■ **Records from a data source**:
******
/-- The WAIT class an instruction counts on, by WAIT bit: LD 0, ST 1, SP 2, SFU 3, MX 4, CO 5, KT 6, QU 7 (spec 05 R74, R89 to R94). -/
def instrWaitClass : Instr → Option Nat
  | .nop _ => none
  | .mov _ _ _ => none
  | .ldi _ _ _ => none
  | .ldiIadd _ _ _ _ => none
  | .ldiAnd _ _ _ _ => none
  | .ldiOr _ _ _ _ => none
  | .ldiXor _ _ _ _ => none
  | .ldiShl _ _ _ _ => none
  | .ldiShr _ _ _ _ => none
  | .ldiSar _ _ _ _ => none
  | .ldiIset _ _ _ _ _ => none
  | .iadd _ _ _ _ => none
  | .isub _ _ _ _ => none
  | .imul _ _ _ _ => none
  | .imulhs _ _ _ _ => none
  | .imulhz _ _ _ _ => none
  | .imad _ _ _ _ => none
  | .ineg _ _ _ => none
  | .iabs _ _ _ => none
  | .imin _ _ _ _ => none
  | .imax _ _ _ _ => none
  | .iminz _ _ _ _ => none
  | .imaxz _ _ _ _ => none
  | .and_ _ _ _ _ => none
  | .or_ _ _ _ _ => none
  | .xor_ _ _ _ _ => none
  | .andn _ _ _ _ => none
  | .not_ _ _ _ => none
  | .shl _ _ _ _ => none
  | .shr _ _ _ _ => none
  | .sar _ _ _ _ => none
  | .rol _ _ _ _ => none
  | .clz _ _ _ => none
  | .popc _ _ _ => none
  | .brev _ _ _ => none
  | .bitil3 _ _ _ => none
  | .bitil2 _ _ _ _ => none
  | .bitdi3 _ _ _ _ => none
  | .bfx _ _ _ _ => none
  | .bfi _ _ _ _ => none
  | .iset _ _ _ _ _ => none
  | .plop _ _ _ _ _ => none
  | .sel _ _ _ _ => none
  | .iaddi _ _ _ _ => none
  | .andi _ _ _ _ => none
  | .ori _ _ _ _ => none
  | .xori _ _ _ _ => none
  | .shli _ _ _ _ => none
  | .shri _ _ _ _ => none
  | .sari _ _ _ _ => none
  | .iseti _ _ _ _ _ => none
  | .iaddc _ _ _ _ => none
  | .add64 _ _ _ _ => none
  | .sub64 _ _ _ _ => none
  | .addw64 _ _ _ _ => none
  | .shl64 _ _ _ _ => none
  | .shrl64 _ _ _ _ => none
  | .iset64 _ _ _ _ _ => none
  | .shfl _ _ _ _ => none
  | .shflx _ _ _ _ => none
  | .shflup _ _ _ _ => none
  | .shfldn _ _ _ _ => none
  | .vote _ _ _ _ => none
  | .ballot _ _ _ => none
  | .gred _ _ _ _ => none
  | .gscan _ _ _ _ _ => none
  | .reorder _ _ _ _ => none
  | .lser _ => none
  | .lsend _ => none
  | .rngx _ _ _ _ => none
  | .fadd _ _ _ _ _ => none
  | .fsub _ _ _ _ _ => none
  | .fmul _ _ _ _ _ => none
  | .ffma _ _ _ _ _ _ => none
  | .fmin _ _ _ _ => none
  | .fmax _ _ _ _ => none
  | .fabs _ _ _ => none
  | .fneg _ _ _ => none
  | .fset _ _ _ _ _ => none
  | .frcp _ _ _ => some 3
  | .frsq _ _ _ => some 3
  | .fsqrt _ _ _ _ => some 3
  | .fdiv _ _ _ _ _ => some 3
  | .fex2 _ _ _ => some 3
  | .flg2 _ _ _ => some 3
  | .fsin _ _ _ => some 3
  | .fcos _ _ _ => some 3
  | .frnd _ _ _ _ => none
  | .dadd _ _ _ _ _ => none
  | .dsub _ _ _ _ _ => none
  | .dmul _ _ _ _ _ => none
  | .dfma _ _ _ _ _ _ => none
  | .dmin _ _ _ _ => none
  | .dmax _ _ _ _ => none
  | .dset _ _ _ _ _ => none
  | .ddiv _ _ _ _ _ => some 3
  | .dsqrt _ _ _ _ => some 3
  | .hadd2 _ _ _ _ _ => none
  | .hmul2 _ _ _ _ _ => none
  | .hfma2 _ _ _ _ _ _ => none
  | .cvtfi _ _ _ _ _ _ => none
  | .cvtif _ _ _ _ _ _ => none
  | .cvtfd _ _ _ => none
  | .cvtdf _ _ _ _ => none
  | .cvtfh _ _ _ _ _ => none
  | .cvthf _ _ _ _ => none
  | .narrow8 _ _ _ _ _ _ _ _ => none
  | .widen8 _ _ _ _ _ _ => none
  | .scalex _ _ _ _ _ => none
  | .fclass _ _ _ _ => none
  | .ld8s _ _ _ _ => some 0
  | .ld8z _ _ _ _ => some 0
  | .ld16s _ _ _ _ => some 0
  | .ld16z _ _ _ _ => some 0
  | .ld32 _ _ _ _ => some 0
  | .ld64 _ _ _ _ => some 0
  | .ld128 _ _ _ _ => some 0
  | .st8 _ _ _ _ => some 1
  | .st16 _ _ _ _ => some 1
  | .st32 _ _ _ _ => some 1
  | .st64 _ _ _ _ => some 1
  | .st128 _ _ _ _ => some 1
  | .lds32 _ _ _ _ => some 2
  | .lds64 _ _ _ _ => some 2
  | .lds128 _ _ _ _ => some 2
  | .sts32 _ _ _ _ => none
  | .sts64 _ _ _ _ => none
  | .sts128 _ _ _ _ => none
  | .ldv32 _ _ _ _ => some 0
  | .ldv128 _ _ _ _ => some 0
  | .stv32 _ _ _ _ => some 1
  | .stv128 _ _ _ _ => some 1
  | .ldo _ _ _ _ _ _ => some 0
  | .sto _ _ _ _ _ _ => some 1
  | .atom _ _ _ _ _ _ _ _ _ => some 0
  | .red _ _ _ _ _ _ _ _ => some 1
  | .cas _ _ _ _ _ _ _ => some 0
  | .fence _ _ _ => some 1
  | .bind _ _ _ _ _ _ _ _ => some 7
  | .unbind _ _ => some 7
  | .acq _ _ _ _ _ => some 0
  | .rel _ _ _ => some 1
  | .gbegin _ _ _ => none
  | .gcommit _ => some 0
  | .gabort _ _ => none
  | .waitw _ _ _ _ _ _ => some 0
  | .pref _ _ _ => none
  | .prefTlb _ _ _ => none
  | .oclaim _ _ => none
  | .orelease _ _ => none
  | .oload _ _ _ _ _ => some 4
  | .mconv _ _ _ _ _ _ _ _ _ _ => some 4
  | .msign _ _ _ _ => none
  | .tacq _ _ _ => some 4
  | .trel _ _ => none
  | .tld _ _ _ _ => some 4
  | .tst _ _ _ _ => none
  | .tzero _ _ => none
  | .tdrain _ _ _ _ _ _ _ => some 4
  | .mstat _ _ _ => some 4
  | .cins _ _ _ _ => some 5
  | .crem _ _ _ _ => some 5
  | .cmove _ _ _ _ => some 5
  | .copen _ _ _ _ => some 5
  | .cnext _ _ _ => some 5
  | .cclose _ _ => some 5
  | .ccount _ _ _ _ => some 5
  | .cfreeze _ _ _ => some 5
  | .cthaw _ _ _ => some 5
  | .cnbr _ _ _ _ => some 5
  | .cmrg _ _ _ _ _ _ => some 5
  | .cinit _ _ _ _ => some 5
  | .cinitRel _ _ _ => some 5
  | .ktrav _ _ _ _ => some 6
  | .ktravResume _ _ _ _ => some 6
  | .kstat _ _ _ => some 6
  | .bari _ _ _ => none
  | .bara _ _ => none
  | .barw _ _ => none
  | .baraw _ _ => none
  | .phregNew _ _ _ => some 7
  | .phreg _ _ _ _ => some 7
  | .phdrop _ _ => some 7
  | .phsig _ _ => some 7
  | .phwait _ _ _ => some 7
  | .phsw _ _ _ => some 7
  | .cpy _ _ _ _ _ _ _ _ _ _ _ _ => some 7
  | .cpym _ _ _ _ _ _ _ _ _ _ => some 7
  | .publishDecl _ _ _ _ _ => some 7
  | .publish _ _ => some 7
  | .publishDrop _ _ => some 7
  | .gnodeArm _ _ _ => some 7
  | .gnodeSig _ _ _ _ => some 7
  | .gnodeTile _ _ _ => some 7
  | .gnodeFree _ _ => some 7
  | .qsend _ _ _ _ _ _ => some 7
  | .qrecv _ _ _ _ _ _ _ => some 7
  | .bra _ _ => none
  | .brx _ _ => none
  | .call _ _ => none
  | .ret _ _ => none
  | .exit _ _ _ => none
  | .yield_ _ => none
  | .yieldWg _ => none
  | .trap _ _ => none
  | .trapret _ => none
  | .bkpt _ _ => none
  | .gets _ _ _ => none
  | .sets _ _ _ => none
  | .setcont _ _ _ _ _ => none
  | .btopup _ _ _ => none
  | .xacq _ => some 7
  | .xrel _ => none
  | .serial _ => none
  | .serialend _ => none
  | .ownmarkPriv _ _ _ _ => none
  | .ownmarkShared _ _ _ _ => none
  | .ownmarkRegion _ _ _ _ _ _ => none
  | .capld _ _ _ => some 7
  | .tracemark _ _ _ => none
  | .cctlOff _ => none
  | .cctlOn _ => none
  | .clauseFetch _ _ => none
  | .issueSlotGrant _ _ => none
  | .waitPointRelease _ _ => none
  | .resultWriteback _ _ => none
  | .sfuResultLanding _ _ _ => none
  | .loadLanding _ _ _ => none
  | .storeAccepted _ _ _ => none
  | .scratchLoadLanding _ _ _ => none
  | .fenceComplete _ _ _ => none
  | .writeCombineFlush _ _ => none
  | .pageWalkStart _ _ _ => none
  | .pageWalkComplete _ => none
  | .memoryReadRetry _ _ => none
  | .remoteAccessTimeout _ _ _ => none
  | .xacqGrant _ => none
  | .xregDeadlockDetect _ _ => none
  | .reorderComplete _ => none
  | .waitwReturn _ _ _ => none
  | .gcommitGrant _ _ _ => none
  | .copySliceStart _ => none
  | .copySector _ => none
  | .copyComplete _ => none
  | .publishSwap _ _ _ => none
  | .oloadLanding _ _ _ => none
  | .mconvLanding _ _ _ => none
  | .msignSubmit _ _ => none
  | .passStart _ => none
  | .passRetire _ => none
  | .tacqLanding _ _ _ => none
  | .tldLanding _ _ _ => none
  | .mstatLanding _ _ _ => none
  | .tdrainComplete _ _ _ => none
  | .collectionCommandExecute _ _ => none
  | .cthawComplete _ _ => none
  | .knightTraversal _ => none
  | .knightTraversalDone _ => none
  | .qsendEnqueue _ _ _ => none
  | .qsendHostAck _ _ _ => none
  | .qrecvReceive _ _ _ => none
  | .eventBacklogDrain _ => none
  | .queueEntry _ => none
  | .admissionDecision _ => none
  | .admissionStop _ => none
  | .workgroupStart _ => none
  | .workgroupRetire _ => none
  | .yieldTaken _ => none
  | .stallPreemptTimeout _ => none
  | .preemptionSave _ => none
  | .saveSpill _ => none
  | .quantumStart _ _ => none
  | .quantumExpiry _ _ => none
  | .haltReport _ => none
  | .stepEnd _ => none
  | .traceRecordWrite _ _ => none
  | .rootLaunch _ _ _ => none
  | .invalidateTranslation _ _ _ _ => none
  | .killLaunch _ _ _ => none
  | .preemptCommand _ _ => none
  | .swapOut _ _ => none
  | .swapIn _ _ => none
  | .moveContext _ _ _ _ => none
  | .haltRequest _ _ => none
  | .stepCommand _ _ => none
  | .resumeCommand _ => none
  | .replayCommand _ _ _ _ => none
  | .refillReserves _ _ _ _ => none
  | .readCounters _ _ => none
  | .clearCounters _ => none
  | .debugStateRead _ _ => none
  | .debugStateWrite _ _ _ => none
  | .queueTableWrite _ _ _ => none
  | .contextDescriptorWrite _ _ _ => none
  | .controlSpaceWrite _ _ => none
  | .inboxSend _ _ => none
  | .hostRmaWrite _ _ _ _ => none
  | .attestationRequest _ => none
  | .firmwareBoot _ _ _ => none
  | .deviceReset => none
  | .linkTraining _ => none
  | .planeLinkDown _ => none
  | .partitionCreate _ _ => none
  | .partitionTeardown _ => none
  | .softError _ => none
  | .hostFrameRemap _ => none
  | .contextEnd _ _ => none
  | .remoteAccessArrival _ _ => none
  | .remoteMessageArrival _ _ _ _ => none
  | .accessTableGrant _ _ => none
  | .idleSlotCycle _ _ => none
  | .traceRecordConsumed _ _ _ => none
******
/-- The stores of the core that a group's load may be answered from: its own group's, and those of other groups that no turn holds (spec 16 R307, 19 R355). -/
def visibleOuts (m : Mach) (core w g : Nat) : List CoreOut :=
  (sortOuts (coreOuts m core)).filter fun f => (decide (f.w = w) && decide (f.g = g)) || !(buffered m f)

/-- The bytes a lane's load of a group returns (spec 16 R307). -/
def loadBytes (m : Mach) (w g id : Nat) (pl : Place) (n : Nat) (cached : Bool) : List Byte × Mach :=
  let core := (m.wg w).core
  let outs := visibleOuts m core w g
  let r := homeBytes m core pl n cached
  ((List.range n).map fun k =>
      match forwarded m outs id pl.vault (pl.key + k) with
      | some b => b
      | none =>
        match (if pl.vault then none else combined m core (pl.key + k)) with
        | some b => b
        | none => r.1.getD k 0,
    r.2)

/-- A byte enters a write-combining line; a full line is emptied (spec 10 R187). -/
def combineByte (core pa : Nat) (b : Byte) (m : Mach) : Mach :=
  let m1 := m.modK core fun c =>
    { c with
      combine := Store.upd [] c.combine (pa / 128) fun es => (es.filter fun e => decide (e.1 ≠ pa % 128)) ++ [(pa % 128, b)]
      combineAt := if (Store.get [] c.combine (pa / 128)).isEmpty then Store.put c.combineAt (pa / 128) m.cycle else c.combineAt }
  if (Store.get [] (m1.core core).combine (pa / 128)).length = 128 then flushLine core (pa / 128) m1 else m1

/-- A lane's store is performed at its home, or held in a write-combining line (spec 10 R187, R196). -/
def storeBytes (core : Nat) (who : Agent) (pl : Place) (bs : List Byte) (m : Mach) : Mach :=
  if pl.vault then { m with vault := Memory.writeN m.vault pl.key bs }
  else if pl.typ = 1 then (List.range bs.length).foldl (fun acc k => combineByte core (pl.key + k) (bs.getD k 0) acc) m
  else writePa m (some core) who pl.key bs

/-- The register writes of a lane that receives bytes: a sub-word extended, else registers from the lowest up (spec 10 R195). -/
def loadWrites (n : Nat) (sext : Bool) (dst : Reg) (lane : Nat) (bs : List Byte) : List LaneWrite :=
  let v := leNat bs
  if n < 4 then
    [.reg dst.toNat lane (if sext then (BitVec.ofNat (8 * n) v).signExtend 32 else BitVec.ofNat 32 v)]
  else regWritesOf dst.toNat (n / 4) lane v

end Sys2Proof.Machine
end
******
Some lines above hold the word "filter". Copy all of them.

■ **Result**:
  (sortOuts (coreOuts m core)).filter fun f => (decide (f.w = w) && decide (f.g = g)) || !(buffered m f)
      combine := Store.upd [] c.combine (pa / 128) fun es => (es.filter fun e => decide (e.1 ≠ pa % 128)) ++ [(pa % 128, b)]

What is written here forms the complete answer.